Little Oaks Help Answer Big Questions
In a faraway field behind the scenes at The Morton Arboretum is a patch of tiny bur oak trees, few of them shoulder high. They don’t look much like the stalwart, craggy-barked old bur oaks that can be seen at the Arboretum and in natural areas, parks, and streets around the Chicago area, but these little trees have a big purpose: to help scientists figure out how oak trees’ genetic variation influences how they adapt to different circumstances.
“This project informs our understanding of how oaks and forests will adapt to climate change,” said Andrew Hipp, who leads the project at the Arboretum. He is director of the Arboretum’s Herbarium and its senior scientist in plant systematics.
This oak patch is part of a common garden–a type of experiment in which scientists plant a variety of populations or species collected from the wild into different environments to see how well they grow. Common garden experiments, in conjunction with genetic analysis, can reveal how adaptable plant species are.
Since bur oaks are native from the Gulf of Mexico north to Manitoba, they already grow in a wide range of climates.
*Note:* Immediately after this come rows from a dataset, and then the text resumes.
/-- Settles O21: the tests of R25 in their order, then the capture state. -/
theorem cameraSetup : Obligations.CameraSetup := by
  unfold Obligations.CameraSetup
  intro s tag body takes length width height rate depth timeout interval answered
  have served {t : State} {a : Answer} (block : serveCameraSetup s tag body = (t, a)) : answered t a :=
    exec_requestOfKind_served (kind := .cameraSetup) takes (by omega) (beq_iff_eq.2 length) block
  refine ⟨fun above => served ?_, fun c number => ?_⟩
  · unfold serveCameraSetup
    rw [camOf_above above]
    rfl
  · let reply : Option Nat → Prop
      | some f => answered s (.badField f)
      | none => if (s.cam c).state = .off ∨ (s.cam c).state = .failed then
          answered (s.setCam c { s.cam c with setup := ⟨width, height, rate, depth, timeout, interval⟩ }) (.ok [])
        else answered s .state
    have replied : reply (setupFault (bodySetup body)) := by
      have block := serveCameraSetup_camera (s := s) (tag := tag) number
      cases fault : setupFault (bodySetup body) with
      | some f =>
        rw [fault] at block
        exact served block
      | none =>
        rw [fault] at block
        simp only [CaptureState.stopped_iff] at block
        show if _ then _ else _
        split
        · next stopped => exact served (block.trans (if_pos stopped))
        · next moving => exact served (block.trans (if_neg moving))
    rw [setupFault_eq] at replied
    simp only [apply_ite reply] at replied
    exact replied

/-! ## The control queue (R48, R51, R54, R58) -/

namespace ControlRecord

variable {r : ControlRecord}

theorem enqueue_full {w : EntryWork} (full : 3 ≤ r.queue.length) : r.enqueue w = none := if_neg (by omega)

theorem pump_inFlight (busy : r.inFlight ≠ none) : r.pump = r := by
  unfold pump
  split
  · next idle _ => exact absurd idle busy
  · rfl

theorem pump_alone {w : EntryWork} (idle : r.inFlight = none) : { r with queue := [QueueEntry.admitted w] }.pump =
    { queue := [⟨w, true, false⟩], inFlight := some w.command, attempt := .first, responseTimer := none,
      unsent := r.unsent + 1 } := by
  unfold pump
  rw [idle]
  rfl

theorem enqueue_idle {w : EntryWork} (empty : r.queue = []) (idle : r.inFlight = none) : r.enqueue w = some
    { queue := [⟨w, true, false⟩], inFlight := some w.command, attempt := .first, responseTimer := none,
      unsent := r.unsent + 1 } := by
  unfold enqueue
  rw [empty, if_pos (by decide)]
  exact congrArg some (pump_alone idle)

theorem enqueue_behind {w : EntryWork} (room : r.queue.length < 3) (busy : r.inFlight ≠ none) :
    r.enqueue w = some { r with queue := r.queue ++ [⟨w, false, false⟩] } :=
  (if_pos room).trans (congrArg some (pump_inFlight busy))

theorem unsentHeater_eq_false {e : QueueEntry} (other : e.started = false → ∀ o, e.work ≠ .heater o) :
    e.unsentHeater = false := by
  unfold QueueEntry.unsentHeater
  split
  · next o work =>
    cases started : e.started with
    | true => rfl
    | false => exact absurd work (other started o)
  · rfl

theorem heaterRequest_replaces {ahead behind : List QueueEntry} {on old flushed : Bool}
    (others : ∀ e ∈ ahead ++ behind, e.started = false → ∀ o, e.work ≠ .heater o)
    (queue : r.queue = ahead ++ ⟨.heater old, false, flushed⟩ :: behind) :
    r.heaterRequest on = some { r with queue := ahead ++ ⟨.heater on, false, flushed⟩ :: behind } := by
  have kept (l : List QueueEntry) (within : ∀ e ∈ l, e ∈ ahead ++ behind) :
      (l.map fun e => if e.unsentHeater then { e with work := .heater on } else e) = l := by
    refine (List.map_congr_left fun e mem => if_neg ?_).trans (List.map_id l)
    exact Bool.eq_false_iff.1 (unsentHeater_eq_false (others e (within e mem)))
  have waits : r.queue.any QueueEntry.unsentHeater = true := by
    rw [queue]
    exact List.any_eq_true.2 ⟨⟨.heater old, false, flushed⟩, by simp, rfl⟩
  unfold heaterRequest
  rw [if_pos waits, queue, List.map_append, List.map_cons, kept ahead fun e => List.mem_append_left behind,
    kept behind fun e => List.mem_append_right ahead]
  rfl

theorem heaterRequest_admitted {on : Bool} (none : ∀ e ∈ r.queue, e.started = false → ∀ o, e.work ≠ .heater o) :
    r.heaterRequest on = r.enqueue (.heater on) :=
  if_neg fun waiting => by
    obtain ⟨e, mem, unsent⟩ := List.any_eq_true.1 waiting
    rw [unsentHeater_eq_false (none e mem)] at unsent
    cases unsent

theorem flush_empty (empty : r.queue = []) (idle : r.inFlight = none) : r.flush =
    ({ queue := [⟨.streamOff, true, false⟩], inFlight := some .streamOff, attempt := .first, responseTimer := none,
       unsent := r.unsent + 1 }, []) := by
  unfold flush
  rw [empty]
  exact congrArg (·, []) (pump_alone idle)

theorem flush_started {e : QueueEntry} {rest : List QueueEntry} (queue : r.queue = e :: rest) (started : e.started = true)
    (busy : r.inFlight ≠ none) :
    r.flush = ({ r with queue := [{ e with flushed := true }, ⟨.streamOff, false, false⟩] }, rest) := by
  unfold flush
  rw [queue]
  dsimp only
  rw [if_pos started]
  exact congrArg (·, rest) (pump_inFlight busy)

theorem flush_waiting {e : QueueEntry} {rest : List QueueEntry} (queue : r.queue = e :: rest) (waiting : e.started = false)
    (idle : r.inFlight = none) : r.flush =
    ({ queue := [⟨.streamOff, true, false⟩], inFlight := some .streamOff, attempt := .first, responseTimer := none,
       unsent := r.unsent + 1 }, rest ++ [e]) := by
  unfold flush
  rw [queue]
  dsimp only
  rw [if_neg (Bool.eq_false_iff.1 waiting)]
  exact congrArg (·, rest ++ [e]) (pump_alone idle)

end ControlRecord

open ControlRecord in
/-- Settles O25. -/
theorem controlQueue : Obligations.ControlQueue :=
  ⟨fun _ _ => ⟨enqueue_full, enqueue_idle, enqueue_behind⟩, fun _ _ _ _ _ _ => heaterRequest_replaces,
    fun _ _ => heaterRequest_admitted, fun _ _ _ => ⟨flush_empty, flush_started, flush_waiting⟩⟩

end Sys2Proof.Machine
end

section
/-! Cameras started, stopped and commanded (spec/02, spec/03): CAMERA_START (R27), CAMERA_STOP (R33), the entry to FAILED (R35) and
CAMERA_COMMAND (R56). -/

namespace Sys2Proof.Machine

variable {s : State} {c : Cam}

/-! ## Camera state notices (R43) -/

theorem soilNotice_other {now : CaptureState} (lost : now ≠ .lost) (stopping : now ≠ .stopping) (failed : now ≠ .failed) :
    s.soilNotice c now = s := by
  cases now <;> simp_all [State.soilNotice]

theorem clipNotice_other {old now : CaptureState}
    (other : old ≠ .running ∨ (now ≠ .lost ∧ now ≠ .stopping ∧ now ≠ .failed)) : s.clipNotice c old now = s := by
  refine if_neg fun ⟨running, left⟩ => ?_
  obtain notRunning | ⟨lost, stopping, failed⟩ := other
  · exact notRunning running
  · obtain h | h | h := left <;> contradiction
Is this possible because every bur oak has a wide range of genetic possibilities? Or is it because trees in each particular location have evolved to suit that particular location?
Do we need to move bur oak acorns that are native to one place to another place to help the species adapt to a changing climate, Hipp wonders. “Or will they adapt rapidly enough on their own?”
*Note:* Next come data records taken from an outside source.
-- ==== Sys2Proof/Word.lean ====
section
/-! DEFINITION. The word types of BQC-ATR (spec/00_scope.md R9, R10): the binary64 data word, the 32-bit command
word and the byte of a host-bus lane. A `Word` is only a bit pattern; its arithmetic stands in Machine/Float.lean. -/

namespace Sys2Proof

/-- A 64-bit word: an IEEE 754 binary64 bit pattern, or a 64-bit integer view of one (R9). -/
abbrev Word := BitVec 64

/-- A 32-bit command word (R100). -/
abbrev CmdWord := BitVec 32

/-- One byte: a lane of a host access or a byte of the ring memory (R85). -/
abbrev Byte := BitVec 8

end Sys2Proof
end

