-- ==== Sys2Proof/WellFormed.lean ====
section
/-! DEFINITION. Which commands have an encoding (spec/30_encoding.md R101 to R103): the one check is that an RD_REG
address fits the 12-bit field `ADDR`. -/

namespace Sys2Proof

/-- A command that some command word spells (R106): every one but an RD_REG of an address above 0xFFF. -/
def Instr.wellFormed : Instr → Bool
  | .nop => true
  | .configure => true
  | .setProfile _ => true
  | .reset => true
  | .process => true
  | .process2 => true
  | .rdReg addr => decide (addr < 4096)
  | .calSatA3 => true
  | .calPower => true
  | .calLowScale => true
  | .calBlendRatio => true
  | .calLowThresh => true
  | .calCurvePower => true
  | .calKneeThresh => true
  | .calKneeAmount => true

end Sys2Proof
end

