-- ==== Sys2Proof/Machine/Flags.lean ====
section
/-! DEFINITION. The STATUS word (spec/10_state.md R33) and the `fault_o` output (spec/60_exceptions.md R408): views of the
state. The block has no condition codes and no arithmetic flags. -/

namespace Sys2Proof.Machine

/-- A bit as a number. -/
def bit (b : Bool) : Nat := if b then 1 else 0

/-- `FCODE` of R401: 0 when no fault is pending. -/
def fcode : Option FaultCode → Nat
  | none => 0
  | some .illegalCmd => 1
  | some .unconfigured => 2
  | some .badRate => 3
  | some .badDesign => 4
  | some .badOperand => 5
  | some .badAddr => 6

/-- `ACK` of R33. -/
def ackCode : Ack → Nat
  | .ok => 0
  | .fault => 1
  | .refused => 2

/-- READY: the block is in state Ready. -/
def State.isReady (s : State) : Bool := s.blockState == .ready

/-- FADE_DONE: `FADE_GAIN` == 1.0. -/
def State.fadeDone (s : State) : Bool := F64.eq s.fadeGain Lit.one

/-- The 64-bit STATUS word of R33; its reserved bits [3:2], [11] and [63:14] read 0. -/
def statusWord (s : State) : Word :=
  BitVec.ofNat 64
    (bit s.isReady + 2 * bit s.fault.isSome + 16 * fcode s.fault + 256 * bit (s.profile == .A)
      + 512 * bit (s.formula == .f2) + 1024 * bit s.fadeDone + 4096 * ackCode s.ack)

/-- The `fault_o` output: equal to STATUS.FAULT at all times (R408). -/
def faultOut (s : State) : Bool := s.fault.isSome

end Sys2Proof.Machine
end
The patch of little oaks at the Arboretum is one of three fields of trees in which the research team is asking these questions. Partners at the University of Minnesota in St. Paul and the University of Oklahoma in Stillwater have planted their own plots as parts of the bur oak common garden. Each plot includes about 1,000 trees, grown from acorns collected from across the three regions, so that oaks from Minnesota and Oklahoma are growing at the Arboretum and vice versa. Systematics Lab staff members Mira Garner and Lindsey Worcester led staff and volunteers to do the plantings in 2021 and the spring of 2023.
The trees got a bit of coddling (in the form of water) for their first two years. Now they’re on their own, and Hipp and his team are watching.
How fast do the trees grow? How many branches and leaves do they develop? How efficiently do they use water? How well do they withstand cold temperatures or weeks of drought? Do trees that are closely related grow more similarly than trees that are more genetically different? Will the trees from the open expanses of Oklahoma, with a climate that has blazing, 100-degree-plus summers, bitter winter blizzards, and tornadoes, be tougher than the trees from a relatively more moderate Chicago? Or are all bur oaks just tough?
An important feature of this experiment is that it will investigate the trees’ relationships with the fungi that live on their roots, as well as the insects and other animals that feed on them. “I see this as a tool for understanding why we have the oaks that we do, and for understanding how it is that oaks disproportionately shape the forest community,” Hipp says.
As with all tree questions, these will take time to answer, because trees grow slowly. Although the project’s initial funding is for five years, he hopes to see these trees grow for a much longer time so they can help answer many more questions over a span of years.
The Morton Arboretum is particularly well adapted to do long-term tree research, Hipp says, because it has time and space to invest. “We have an institutional commitment to research on trees and plants, which allows our work to extend far beyond a short-term grant cycle,” he says. Arboretum research is supported not just by the staff of the Center for Tree Science, but by the entire institution with its greenhouses and expert horticultural staff, and by dedicated donors who believe in its scientific mission.
Oaks are a major focus of Arboretum research because they are a keystone species for ecosystems in the Midwest and many other places around the world. They support many other plant and animal species and tend to dominate forests where they grow. Bur oaks were chosen for this project, Hipp says, because they have such a wide geographic and ecological range.
The common garden is part of a much larger investigation into many aspects of genetic variation in oaks, funded by a five-year grant from the National Science Foundation and the National Natural Science Foundation of China. The Arboretum is leading the larger project, with collaborators from the University of Minnesota, the University of Oklahoma, Duke University, the U.S. Geological Survey’s Fort Collins Science Center, and the U.S. National Phenology Network. Partners in Asia include the Institute of Botany and the South China Botanical Garden of the Chinese Academy of Sciences and the College of Forestry of Beijing Forest University.
The larger investigation is pursuing such questions as how oaks share genes between species by hybridizing; how their gene-swapping affects the wildlife and other plants that depend on them, including their roots’ relationships with fungi in the soil; and whether the flow of genes between species helps oaks adapt to climate extremes.
Oaks in general are known to have a high level of genetic diversity, meaning that there are substantial genetic differences between individual trees of the same species as well as between species. More diversity generally means more opportunity to adapt. That gives Hipp hope for their future.
“If we throw unexpected situations at oaks, we do have good reason to believe they might be able to survive,” he said. The little trees that are opening their leaves to the sun in the Arboretum’s baby bur oak patch are working to provide information that may help people make sure of it.